Making It Last (Camelot 4)
Before Jacob.
Before the house, before her dad had his stroke, before Tony had to work so much because Patrick had quit and the economy had tanked and the bottom had fallen out of everything.
Such a stupid sort of miracle. He’d called himself Steve, she’d had a stranger yank off some of her hair, and now she had her husband braced above her, his zipper catching on her dress, so worked up that she had to smile when he tore his mouth away and kissed her neck. She had to smile, because even if she could give herself a better orgasm than he could, she loved him like this. She felt bright and open, sunlight pouring in all over both of them.
Like anything might be possible, if she could just remember how to grip the sledgehammer. If she kept smacking it into the wall.
“How do I get this thing off?” Tony swooped his finger along the neckline of her dress, raising goose bumps across her chest. She lifted her arms and undid the clasp behind her neck, and he pulled her dress away, slowly, almost gingerly, as though there were something special about it. Something precious.
He nuzzled between her breasts. “You smell so good. Like a cookie.”
She smiled. “New lotion.” Tony fondled her breasts. Kissed one, and then licked her nipple and sucked it into his mouth. One of his favorite things to do. She’d hated it when she was breast-feeding. Hated his preoccupation with her breasts, because she’d felt as though the only thing anybody in the world wanted from her was to get their hands on her tits.
Now it felt good, but in an abstract sort of way. The stirring between her legs belonged to some other body, completely non-urgent.
She sifted her fingers through Tony’s hair and watched him. His hungry tongue. Listened to the little sounds of pleasure he made. Felt him press his cock against her thigh, needing pressure. Needing her.

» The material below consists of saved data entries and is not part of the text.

/-! ### Closing operations (R307) -/

/-- Hold a request to the commit of the current region, with the register it will fill, if any, marked empty.  `scope` is
that of the release it is (R367), which adds to those of earlier FENCEs; `waiting` an operation of the waiting class. -/
def Env.hold (e : Env) (req : Request) (dst : List Nat) (scope : Option Nat) (waiting : Bool) : Env :=
  let (id, s1) := e.s.fresh
  let after := match scope with | some sc => s1.markAt e.g.relMark sc id | none => e.g.relMark
  let e1 := { e with s := s1 }.modRegion fun r => { r with
    requests := r.requests ++ [({ id, issued := e.s.gtc, addr := e.addr, req, after, acq := e.g.acqBefore } : Held)] }
  let e2 := dst.foldl (fun e c =>
    if c < 128 then (e.setArch (e.g.arch.setV c { e.g.arch.vreg c with pend := some id })).note c
    else if c = 128 then e
    else (e.setArch (e.g.arch.setS (c - 128) { e.g.arch.ureg (c - 128) with pend := some id })).note c) e1
  if waiting then { e2 with g := { e2.g with waiting := e2.g.waiting ++ [id] } } else e2

/-- The same for a request that takes store-queue entries: it waits for room (R311). -/
def Env.holdEntries (e : Env) (req : Request) (dst : List Nat) (scope : Option Nat) : Res :=
  if 2048 < e.s.sqCore e.g.core + req.entries then
    if e.g.ownEntries e.s = 0 then .wait .empty else .waitHead
  else .done (e.hold req dst scope false)

/-- The absolute code of a uniform destination field. -/
def Env.uCode (e : Env) (d : BitVec 10) : Nat := if d.toNat = 128 then 128 else 128 + e.sIdx (d.toNat - 128)

def closeInfo (x : Ext) : IssueInfo := { len := lenExt x, closing := true, mem := true }

/-- R121: the checks of a spawn record. -/
def spawnOk (r : List Byte) : Bool :=
  let sh := recField r 0x14 4
  recField r 0x10 4 = (sh % 65536) * (sh / 65536) && recField r 0x19 1 / 64 = 0 && recField r 0x1A 38 = 0

/-- R121, R122: the record is read and checked at issue; the child is made at the commit. -/
def execSpawn (x : Ext) :=
  issueExt 26 1 x { (closeInfo x) with reads := true } fun e =>
    let va := (e.srcU x.lit x.a).toNat
    if va % 64 ≠ 0 then .trap (accessTrap false false { slot := none, va, n := 64 } (8, 0))
    else
      match e.placeAll false false 64 [{ slot := none, va, n := 64 }] with
      | .error t => .trapAfter t.1 t.2
      | .ok (ps, e) =>
        let r := e.bytesAt false (e.ownQueue false) ((ps.headD none).getD 0) 64
        if e.behindAtom false ps 64 then .wait .empty
        else if !spawnOk r then .trap { code := 27 }
        else
          let (lat, e1) := e.readPath false ps 64
          let e2 := e1.pendResult lat [] (e.poisonOf false ps 64 [va])
          .done (e2.hold (.spawn r (e.uCode x.d)) [e.uCode x.d] (some 4) false)

/-- R123. -/
def execJoin (x : Ext) :=
  issueExt 26 2 x { len := lenExt x, closing := true } fun e =>
    if (e.s.tcb e.g.ref.task).coresident then .trap { code := 28 }
    else .done (e.hold (.join (e.uCode x.d)) [e.uCode x.d] (some 4) true)
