-- ==== Sys2Proof/Machine/ContentAddressed.lean ====
section
/-!
DEFINITION. Machine/ContentAddressed.lean: the content-addressed region: lines, names and counts, the instructions of MAJ 23
but CAOUT, which is a copy, and the events in which the requests perform (R334-R354).
-/

namespace Sys2Proof.Machine

open Sys2Proof

/-! ### Pools and lines -/

/-- R336: the home die of a name. -/
def nameDie (n : Nat) : Nat := n / 256 % 192 / 96

/-- The size of an owner's range on a die, in 2 MiB units. -/
def Owner.capSize (o : Owner) (die : Nat) : Nat := if die = 0 then o.capSize0 else o.capSize1

/-- R336: the owner's pool has a range on the home die of a name. -/
def State.hasPool (s : State) (owner n : Nat) : Bool := (s.owner owner).capEn && (s.owner owner).capSize (nameDie n) ≠ 0

def State.caFind (s : State) (owner n : Nat) : Option CaLine :=
  (s.caLines.find? fun l => l.1 = owner && l.2.1.toNat = n).map fun l => l.2.2

def State.caSet (s : State) (owner n : Nat) (x : CaLine) : State :=
  { s with caLines := s.caLines.map fun l => if l.1 = owner && l.2.1.toNat = n then (l.1, l.2.1, x) else l }
def State.caDrop (s : State) (owner n : Nat) : State :=
  { s with caLines := s.caLines.filter fun l => !(l.1 = owner && l.2.1.toNat = n) }

/-- R334: live lines in a die's range, and pinned lines. -/
def State.caLinesOn (s : State) (owner die : Nat) : Nat :=
  (s.caLines.filter fun l => l.1 = owner && nameDie l.2.1.toNat = die).length
def State.caPinned (s : State) (owner : Nat) : Nat :=
  (s.caLines.filter fun l => l.1 = owner && l.2.2.count = 0xFFFFFFFF).length

/-- R335: lines that a range holds. -/
def capLines (size : Nat) : Nat := size * 2097152 / 288

/-- A line's contents stand at its place of the range of its home die, under the owner's key (R335, R336).
DESIGN CHOICE, log 137: the lines stand from the range's base on, and their indices and counts behind them. -/
def Owner.capBase (o : Owner) (die : Nat) : Nat := if die = 0 then o.capBase0 else o.capBase1
def State.caPa (s : State) (owner n slot : Nat) : Nat := (s.owner owner).capBase (nameDie n) + 256 * slot
/-- DEDUCED, log 47. -/
def State.caContent (s : State) (owner n : Nat) (l : CaLine) : List Byte :=
  s.readBytes (some (s.keyOf owner)) (s.caPa owner n l.slot) 256

/-- A sector of the line that a name names is poisoned (R421). -/
def State.caPoisoned (s : State) (owner n : Nat) : Bool :=
  (s.caFind owner n).any fun l => s.poisonAt (s.caPa owner n l.slot) 256

/-- The lowest place of a die's range that no live line takes. -/
def State.caSlot (s : State) (owner die : Nat) : Nat :=
  let used := (s.caLines.filter fun l => l.1 = owner && nameDie l.2.1.toNat = die).map fun l => l.2.2.slot
  ((List.range (used.length + 1)).find? fun i => !used.contains i).getD 0

/-! ### Counts (R341, R342) -/

def State.caStray (s : State) (owner : Nat) : State :=
  s.setOwner owner { (s.owner owner) with stray := ((s.owner owner).stray + 1) % 2 ^ 32 }

/-- An increment of a name's count. -/
def State.caInc (s : State) (owner n : Nat) : State :=
  if n = 0 then s
  else match s.caFind owner n with
    | none => s.caStray owner
    | some l => s.caSet owner n { l with count := min (l.count + 1) 0xFFFFFFFF }

/-- The children of a node's contents. -/
def caChildren (content : List Byte) : List Nat := (List.range 32).map fun j => leNat ((content.drop (8 * j)).take 8)

/-- A decrement; at zero the line is reclaimed, and a node's children are left to the walker, child 0 first. -/
def State.caDec (s : State) (owner n : Nat) : State :=
  if n = 0 then s
  else match s.caFind owner n with
    | none => s.caStray owner
    | some l =>
      if l.count = 0xFFFFFFFF then s
      else if 1 < l.count then s.caSet owner n { l with count := l.count - 1 }
      else
        let s1 := s.caDrop owner n
        if n % 4 = 1 then
          { s1 with reclaim := s1.reclaim ++ ((caChildren (s.caContent owner n l)).filter (· ≠ 0)).map fun c => (owner, BitVec.ofNat 64 c) }
        else s1

/-! ### CAPUT (R337-R340, R346, R349) -/

def kindNat (kind : Bool) : Nat := if kind then 1 else 0

/-- The live line of a hash, a kind and contents. -/
def State.caLookup (s : State) (owner hash : Nat) (kind : Bool) (c : List Byte) : Option Nat :=
  (s.caLines.find? fun l => l.1 = owner && l.2.1.toNat / 256 = hash && l.2.1.toNat % 4 = kindNat kind &&
      s.caContent owner l.2.1.toNat l.2.2 = c).map fun l => l.2.1.toNat

/-- The lowest ordinal that no live line of a hash and kind holds; the null name is never allocated. -/
def State.freeOrdinal (s : State) (owner hash : Nat) (kind : Bool) : Option Nat :=
  (List.range 64).find? fun o =>
    !(hash = 0 && !kind && o = 0) && (s.caFind owner (hash * 256 + o * 4 + kindNat kind)).isNone

/-- How a CAPUT ends at its home slice: a name, or the failure's code and cause word 1. -/
def State.caPut (s : State) (owner : Nat) (kind : Bool) (c : List Byte) (hash : Nat) : Except (Nat × Nat) Nat × State :=
  if c.all (· = 0) then (.ok 0, s)
  else if !s.hasPool owner (hash * 256) then (.error (19, 2), s)
  else match s.caLookup owner hash kind c with
    | some n => (.ok n, s.caInc owner n)
    | none =>
      match s.freeOrdinal owner hash kind with
      | none => (.error (17, 0), s)
      | some o =>
        let die := nameDie (hash * 256)
        if capLines ((s.owner owner).capSize die) ≤ s.caLinesOn owner die then
          (.error (20, 1), s.setOwner owner { (s.owner owner) with capFull := ((s.owner owner).capFull + 1) % 2 ^ 32 })
        else
          let n := hash * 256 + o * 4 + kindNat kind
          let slot := s.caSlot owner die
          let s1 := ({ s with caLines := s.caLines ++ [(owner, BitVec.ofNat 64 n, { slot, count := 1, allocGtc := s.gtc })] } : State).performBytes
            (some (s.keyOf owner)) (s.caPa owner n slot) c
          (.ok n, if kind then (caChildren c).foldl (fun s m => s.caInc owner m) s1 else s1)

/-- R349: the 256 content bytes, from a register pair or from bench memory. -/
def Env.caGather (e : Env) (x : Ext) : Except Trap (List Byte) :=
  if x.imm8.getLsbD 1 then
    let off := (e.srcU x.lit x.a).toNat
    let acc : Access := { slot := none, va := off, n := 256 }
    if off % 8 ≠ 0 then .error (accessTrap false true acc (8, 0))
    else if e.kernel.benchMem < off + 256 then .error (accessTrap false true acc (15, 0))
    else .ok (e.bytesAt true (e.ownQueue true) (off + e.benchShift) 256)
  else
    .ok (slots.flatMap fun t =>
      leBytes 4 ((e.vval x.a.toNat).slot t).toNat ++ leBytes 4 ((e.vval (x.a.toNat + 1)).slot t).toNat)

/-- The bench bytes that an earlier request of the group has still to write (R363). -/
def Env.caBehind (e : Env) (x : Ext) : Bool :=
  x.imm8.getLsbD 1 && e.behindAtom true [some ((e.srcU x.lit x.a).toNat + e.benchShift)] 256

def Env.caHashOf (e : Env) (kind : Bool) (c : List Byte) : Nat := nameHash (e.s.owner e.b.owner).nkey kind c

def caInfo (x : Ext) (closing : Bool) : IssueInfo := { len := lenExt x, closing, mem := true, reads := true }

def execCaput (x : Ext) :=
  issueExt 23 0 x (caInfo x true) fun e =>
    match e.caGather x with
    | .error t => .trap t
    | .ok c =>
      if e.caBehind x then .wait .empty else
      let kind := x.imm8.getLsbD 0
      let h := e.caHashOf kind c
      if !(c.all (· = 0)) && !e.s.hasPool e.b.owner (h * 256) then .trap { code := 19 }
      else e.holdEntries (.caput kind c h (BitVec.ofNat 64 e.addr) (e.uCode x.d)) [e.uCode x.d] (some 4)

def execCaputPerform (id : Nat) (s : State) : Host.Outcome State Fault Refusal :=
  match s.pending? id with
  | some p =>
    match p.req with
    | .caput kind c hash addr dst =>
      if !s.mayPerform p then .next s
      else
        let (r, s1) := (s.dropPending id).caPut (s.ownerOf p.g) kind c hash
        let home := caHomePa s (hash * 256)
        match r with
        | .ok n => .next (s1.answer p.g id home (uVal (uDst dst) n) none).sendReady
        | .error (code, w1) => .next (s1.answer p.g id home (uVal (uDst dst) (2 ^ 64 - 1))
            (some
              { code, addr, cause0 := BitVec.ofNat 64 (hash * 256 + kindNat kind), cause1 := BitVec.ofNat 64 w1,
                site := some p.addr })).sendReady
    | _ => .next s
  | none => .next s

/-- R350: the name that contents have if no ordinal is taken. -/
def execCahash (x : Ext) :=
  issueExt 23 2 x { len := lenExt x, mem := true, reads := true } fun e =>
    match e.caGather x with
    | .error t => .trap t
    | .ok c =>
      if e.caBehind x then .wait .empty else
      let kind := x.imm8.getLsbD 0
      let h := e.caHashOf kind c
      let n := if c.all (· = 0) then 0 else h * 256 + (if h = 0 && !kind then 4 else 0) + kindNat kind
      .done ((e.setS64 (x.d.toNat - 128) (BitVec.ofNat 64 n)).withPasses 48)

/-! ### CAGET and CAPRB (R351, R352) -/

/-- The path to the home slice of a name. -/
def Env.namePath (e : Env) (n : Nat) : Nat × Env := e.readPath false [some (caHomePa e.s n)] 1

def execCaget (x : Ext) :=
  issueExt 23 1 x (caInfo x false) fun e =>
    let n := (e.srcU x.lit x.a).toNat
    let d := e.vIdx x.d.toNat
    let regs (c : List Byte) : List RegVal := (List.range 2).map fun j =>
      .v (d + j) (.ofSlots fun t => BitVec.ofNat 32 (leNat ((c.drop (8 * t + 4 * j)).take 4)))
    if n = 0 then .done (e.pendResult 1 (regs []) none)
    else if !e.s.hasPool e.b.owner n then .trap { code := 19 }
    else
      match e.s.caFind e.b.owner n with
      | none => .trap { code := 18, addr := BitVec.ofNat 64 n, cause0 := 0xFFFFFFFF }
      | some l =>
        let (lat, e1) := e.namePath n
        .done (e1.pendResult lat (regs (e.s.caContent e.b.owner n l)) (e.poisonOf false [some (e.s.caPa e.b.owner n l.slot)] 256 [n]))

/-- R352: count, state and kind of a name. -/
def State.caProbe (s : State) (owner n : Nat) : Nat :=
  if n = 0 then 0x2FFFFFFFF
  else match (if s.hasPool owner n then s.caFind owner n else none) with
    | none => 0
    | some l => l.count + (if l.count = 0xFFFFFFFF then 2 else 1) * 2 ^ 32 + n % 4 * 2 ^ 34

def execCaprb (x : Ext) :=
  issueExt 23 7 x (caInfo x false) fun e =>
    let n := (e.srcU x.lit x.a).toNat
    if n ≠ 0 && !e.s.hasPool e.b.owner n then .trap { code := 19 }
    else
      let (lat, e1) := if n = 0 then (1, e) else e.namePath n
      .done ((e1.setS64 (x.d.toNat - 128) (BitVec.ofNat 64 (e.s.caProbe e.b.owner n))).withPasses lat)

/-! ### CAREF, CAREL and CASWAP (R353, R354) -/

def countOp (fn : Nat) (x : Ext) (req : W64 → Request) :=
  issueExt 23 fn x { len := lenExt x, mem := true } fun e =>
    let n := e.srcU x.lit x.a
    if n ≠ 0 && !e.s.hasPool e.b.owner n.toNat then .trap { code := 19 } else e.holdEntries (req n) [] none

def execCaref (x : Ext) := countOp 3 x .caref
def execCarel (x : Ext) := countOp 4 x .carel

/-- Without a pool the change is dropped and counts nowhere (R336). -/
def execCaCountChange (id : Nat) (s : State) : Host.Outcome State Fault Refusal :=
  match s.pending? id with
  | some p =>
    let owner := s.ownerOf p.g
    let s1 := s.dropPending id
    if !s.mayPerform p then .next s
    else
      match p.req with
      | .caref n => .next (if n ≠ 0 && s.hasPool owner n.toNat then s1.caInc owner n.toNat else s1).sendReady
      | .carel n => .next (if n ≠ 0 && s.hasPool owner n.toNat then s1.caDec owner n.toNat else s1).sendReady
      | _ => .next s
  | none => .next s

/-- R354. DEDUCED, log 138: the access is checked as ATOM checks it (R384), for R and W. -/
def execCaswap (x : Ext) :=
  issueExt 23 5 x (caInfo x true) fun e =>
    let va := (e.srcU x.lit x.a).toNat
    match e.placeSync true { slot := none, va, n := 8 } with
    | .error t => .trapAfter t.1 t.2
    | .ok (pa, e) =>
      e.holdEntries (.caswap va pa (e.srcU x.lit x.b) (e.srcU x.lit x.c) (e.uCode x.d))
        [e.uCode x.d] (some 4)

def execCaswapPerform (id : Nat) (s : State) : Host.Outcome State Fault Refusal :=
  match s.pending? id with
  | some p =>
    match p.req with
    | .caswap va pa expect new dst =>
      if !s.mayPerform p then .next s
      else
        let s1 := s.dropPending id
        if s.poisonAt pa 8 then
          .next (s1.answer p.g id pa (uVal (uDst dst) 0) (some
            { code := 30, addr := BitVec.ofNat 64 va, cause0 := 1, site := some p.addr })).sendReady
        else
          let key := some (s.keyAt (s.ownerOf p.g) pa)
          let old := s.valueAt key pa 8
          let s2 := if old = expect.toNat then s1.performBytes key pa (leBytes 8 new.toNat) else s1
          .next (s2.answer p.g id pa (uVal (uDst dst) old) none).sendReady
    | _ => .next s
  | none => .next s

/-- R342: the walker's next release performs at the child's home slice. -/
def execReclaimRelease (s : State) : Host.Outcome State Fault Refusal :=
  match s.reclaim with
  | [] => .next s
  | (owner, n) :: rest => .next ({ s with reclaim := rest }.caDec owner n.toNat)

/-- Every line and count of an owner is discarded (R336). -/
def State.caDiscard (s : State) (owner : Nat) : State :=
  { s with caLines := s.caLines.filter (fun l => l.1 ≠ owner), reclaim := s.reclaim.filter fun r => r.1 ≠ owner }

def execCapDisable (owner : Nat) (s : State) : Host.Outcome State Fault Refusal :=
  if (s.owner owner).capEn then .next ((s.setOwner owner { (s.owner owner) with capEn := false }).caDiscard owner) else .next s

end Sys2Proof.Machine
end

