/-- The copy that a descriptor of MAJ 22 FN `k` asks for, without its index list and course. -/
def Env.descOf (e : Env) (x : Ext) (k : Nat) : CopyDesc :=
  let w := e.descWord x
  let one := k = 0
  { kind := k, src := w 0, dst := w 1,
    rowBytes := if one then w 2 else w 2 % 2 ^ 32, rows := if one then 1 else w 2 / 2 ^ 32,
    sstride := if one then 0 else w 3 % 2 ^ 32, dstride := if one then 0 else w 3 / 2 ^ 32,
    sspace := k ≠ 5 && bit (w 4) 0, dspace := bit (w 4) 1, op := w 4 / 16 % 16 }

/-- R319 steps 1 and 2. -/
def Env.descBad (e : Env) (x : Ext) (d : CopyDesc) : Bool :=
  let ctl := e.descWord x 4
  let lists := d.kind = 2 || d.kind = 3
  ctl / 256 ≠ 0 || (d.kind ≠ 4 && d.op ≠ 0) || (d.kind = 5 && bit ctl 0) ||
    (if d.kind = 0 then 2 ^ 32 ≤ d.rowBytes else 2 ^ 24 < d.rowBytes || 65535 < d.rows) ||
    (lists && (4096 < d.rows || e.descWord x 5 / 2 ^ 32 % 4 ≠ 0)) || (d.kind = 4 && 3 < d.op) ||
    (d.kind ≠ 0 && 1 < d.rows && d.dstride < d.rowBytes) ||
    (d.kind = 4 && [d.src, d.dst, d.rowBytes, d.sstride, d.dstride].any fun v => v % 4 ≠ 0)

/-- DEDUCED, log 60. -/
def boundsTrap (store : Bool) (off : Nat) : Trap :=
  accessTrap store true { slot := none, va := off % 2 ^ 64, n := 1 } (15, 0)

/-- R319 step 5: the bench side of a copy past BENCHMEM. -/
def Env.pastBench (e : Env) (d : CopyDesc) : Option Trap :=
  if d.size = 0 then none
  else if d.hasSrc && !d.sspace && e.kernel.benchMem < d.srcSpan.2 then some (boundsTrap false d.srcSpan.1)
  else if !d.dspace && e.kernel.benchMem < d.dstSpan.2 then some (boundsTrap true d.dstSpan.1)
  else none

/-- R402: the course and stage that a copy will arrive on, by its field, as an offset with the stage in bits [3:0]; `none`
without one. -/
def Env.courseOf (e : Env) (on : Bool) (field : Nat) : Except Trap (Option Nat) :=
  if !on then .ok none
  else
    match e.courseHeader (field / 16 * 16) with
    | .error t => .error t
    | .ok n => if n ≤ field % 16 then .error { code := 24 } else .ok (some (field + e.benchShift))

/-- The checks of R319 in order; the copy with its index list and course. -/
def Env.checkDesc (e : Env) (x : Ext) (k : Nat) : Except Trap CopyDesc :=
  let d0 := e.descOf x k
  let at5 := e.descWord x 5
  if e.descBad x d0 then .error { code := 25 }
  else
    let lists := k = 2 || k = 3
    let ix := at5 / 2 ^ 32
    if lists && d0.rows ≠ 0 && e.kernel.benchMem < ix + 4 * d0.rows then .error (boundsTrap false ix)
    else
      let own := e.ownQueue true
      let idx : List Nat := (List.range d0.rows).map fun i => leNat (e.bytesAt true own (ix + e.benchShift + 4 * i) 4)
      let d := if lists then { d0 with index := idx } else d0
      if d.size ≠ 0 && d.hasSrc && d.sspace = d.dspace &&
          spansMeet (footprint d.sspace d.srcSpan) (footprint d.dspace d.dstSpan) then .error { code := 25 }
      else
        match e.pastBench d with
        | some t => .error t
        | none =>
          match e.courseOf (bit (e.descWord x 4) 2) (at5 % 2 ^ 32) with
          | .error t => .error t
          | .ok c => .ok { d with course := c }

He found the side zip on the skirt and lowered it, sliding the dress off so that she was naked.
He stood, pulled off his T-shirt, shucked his jeans. The humming between her legs dialed up a notch at the sight of him. Sexy arms, sexy chest, handsome face, so intent. So focused. His erection flushed, the slit at the tip wet.
Nothing about him the least bit strange or unfamiliar or Steve.
She opened her arms, and he crawled back up onto the bed and over her.
She opened her legs. He came between them, his hand angling his cock so that the blunt head of it found her opening and then he was pushing, pressing in, stretching and filling her up with that hot, intrusive thing, and this part she couldn’t do herself. Or she could, but she didn’t care to. She only wanted Tony here, like this. Only Tony’s smell, Tony’s cock, Tony’s face so stern, concentrating because she could tell he wanted to fuck hard. He wanted to come. Soon.
She could let him. Wrap her legs around him, tell him, It’s okay. I already had mine. Because it would be an age before she was ready again, probably, and it hardly seemed fair to make him wait. He’d pushed his forearms right up beside her ribs, lowered his head. He was mouthing her neck, not quite kissing her because he didn’t have the focus to kiss her. He had to keep his mind on not coming.
If she shifted just so. If she squeezed. He would—
He groaned. Exhaled. “God, bun, don’t,” he said, and she smiled because she’d known that, too.
It hadn’t been like this between them in a very, very long time. But here they were. Here they were, and it was like this, and she wanted it to last.
“Give me a second,” he said. “You feel so fucking good.”
He lifted his head and looked right in her eyes, and she smoothed her hands over the crown of his head, letting his hair brush her palms and feeling frightened, suddenly.
They didn’t do this anymore. Look at each other. Really look.
She’d been afraid. So afraid that if she looked, he wouldn’t be there.
But here he was.
Here was Tony. Still hers.
She closed her eyes. Not because she was scared. Because she needed to savor it. To take the moment inside her, wrap it up in tissue paper so she could get it out later when she really needed it. Tell herself, There it is. There. Not gone at all.
Tears welled up, and she blinked them away. Relief. Gratitude.
Those girls by the pool—maybe they didn’t know about the hard stuff. They didn’t know what it was like to try so hard to fit a whole marriage in between the kids’ interruptions. Didn’t know what it was like to fight in code in front of three curious young boys because you didn’t even have time to fight, otherwise.
They didn’t know what it was like to love someone so much that you lived for those ten minutes before bed, and when you burned bright for ten years—when you
poured all the love you had into your family, all the energy into feeding and changing and cleaning up after your babies, caring about their school field trips and their bake sale cupcakes, listening to your husband complain about his job, worry about his brother, and you piled on top of it all your own worries—when you did that not for a month or two months but for a year, and then another year, and then another year and another baby—eventually you ran out of light. You stopped thinking that the time when it was going to get easier was right around the corner. You gave up the grand illusion that had carried you through the horrific months of early parenthood, and you realized it was never, ever going to get easier.
You watched your husband figure it out, too. That you could never go back to the way things were. Not when the kids started sleeping through the night, not when they started school, not ever.